High-protein plant foods
The benefits of protein on weight management are true for both animal- and plant-based protein sources. So in addition to meat, poultry, fish, and eggs, keep in mind the various high-protein plant foods when you consider what to eat when intermittent fasting. Some great intermittent fasting foods include:
- Nuts and nut butters
- Chick peas and other beans
- Green peas, broccoli, and other protein-rich vegetables
- Soy milk
- Wild rice
- Chia seeds
Staying hydrated during fasting periods
It’s just as important to stay hydrated during fasting intervals as it is to eat healthful, filling foods during feeding intervals. Therefore, I’ve covered some of the best intermittent fasting drinks in this section.
However, in order to avoid breaking your fast, all beverages consumed during fasting intervals need to be non-calorie beverages. Certain beverage options can even enhance the benefits of your intermittent fasting plan.
Also, steer clear of artificially sweetened beverages, even if they have no calories. Artificial sweeteners can negatively impact your insulin levels, which may undermine some of the benefits of fasting.
Water is a staple during both fasting and feeding intervals. Plain water or sparkling water with a squeeze of lemon or lime can be quite refreshing during fasting periods.

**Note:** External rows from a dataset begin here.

-- ==== Sys2Proof/Config.lean ====
section
/-! DEFINITION. What an instance fixes for its life (00_scope.md R9, R49; 93_implementation_defined.md U9), as a
record of plain data, and the one free value of the model: the pattern of a NaN that arithmetic produces (R15, U3). -/

namespace Sys2Proof

/-- The numeric literals of R11, held as configuration as U9 asks (log 4). -/
structure Consts where
  /-- `PREEMPH`, a binary32 pattern (R130). -/
  preemph : F32
  /-- The output clamp bound: samples lie in `-clampBound .. clampBound` (R132). -/
  clampBound : Nat
  /-- The lower bound of the pitch lag (R106). -/
  lagMin : Nat
  /-- The upper bound of the pitch lag (R106). -/
  lagMax : Nat
  /-- The bias of the lag formula is `lagBiasNum / lagBiasDen` (R106: one tenth). -/
  lagBiasNum : Nat
  /-- See `lagBiasNum`. -/
  lagBiasDen : Nat
  /-- The factor of the feature in the lag formula (R106: 50). -/
  lagScale : Nat
  /-- The offset of the lag formula (R106: 100). -/
  lagOffset : Nat
  deriving DecidableEq, Repr

/-- The parameters of an instance (R9), under the spec's names. -/
structure Params where
  /-- LPC order: taps of `last_sig`, coefficients per set. -/
  P : Nat
  /-- Look-ahead depth: slots of each delay line. -/
  D : Nat
  /-- Length of a frame-input vector. -/
  F : Nat
  /-- Ceiling of `frame_count`. -/
  CAP : Nat
  /-- The decoder table, `DEC[0..255]` (R91). -/
  DEC : List F32
  /-- The encoder thresholds `THR[1..255]`, so entry `k` stands at place `k - 1` (R92). -/
  THR : List F32
  /-- The literals of R11. -/
  consts : Consts
  deriving DecidableEq, Repr

/-- DESIGN CHOICE (log 13). The free value of R15 and U3: raw bits from which the pattern of a NaN that an
arithmetic primitive produces is taken, one for each epoch (the counter `State.nanEpoch`) and each site inside the
operation. It has no body: nothing can evaluate it or prove a value of it. -/
opaque Config.freeNaN : Nat → Nat → BitVec 32

end Sys2Proof
end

Black coffee (no sweetener, milk, or cream) naturally has no calories, which is great for those of us who need our morning boost! Caffeinated or decaffeinated options are both okay. Some people experience an upset stomach or a racing heart when they drink coffee during fasting periods, so be mindful of how your body responds and adjust accordingly.
Tea is a nice complement to any fasting plan. All types are okay to drink, including herbal, black, oolong, and green. As a bonus, green tea aids in appetite suppression to potentially enhance weight loss, so drink up! Just as with coffee, no sweeteners can be added, but spices like cinnamon and nutmeg are fair game.
Apple cider vinegar
Apple cider vinegar contributes to weight loss in a number of ways, making it a go-to beverage while fasting. It suppresses appetite, aids in digestion, controls blood sugar and insulin levels, and stimulates your metabolism.
Start with adding 1 teaspoon of apple cider vinegar to a glass of water to see how you respond. If tolerated ok, gradually increase to adding 1 tablespoon to water and drink 2-3 times throughout the day.
Intermittent fasting can be a powerful and effective weight loss tool. Being armed with the knowledge of what to eat when intermittent fasting sets you on a path towards successful, long-term weight management!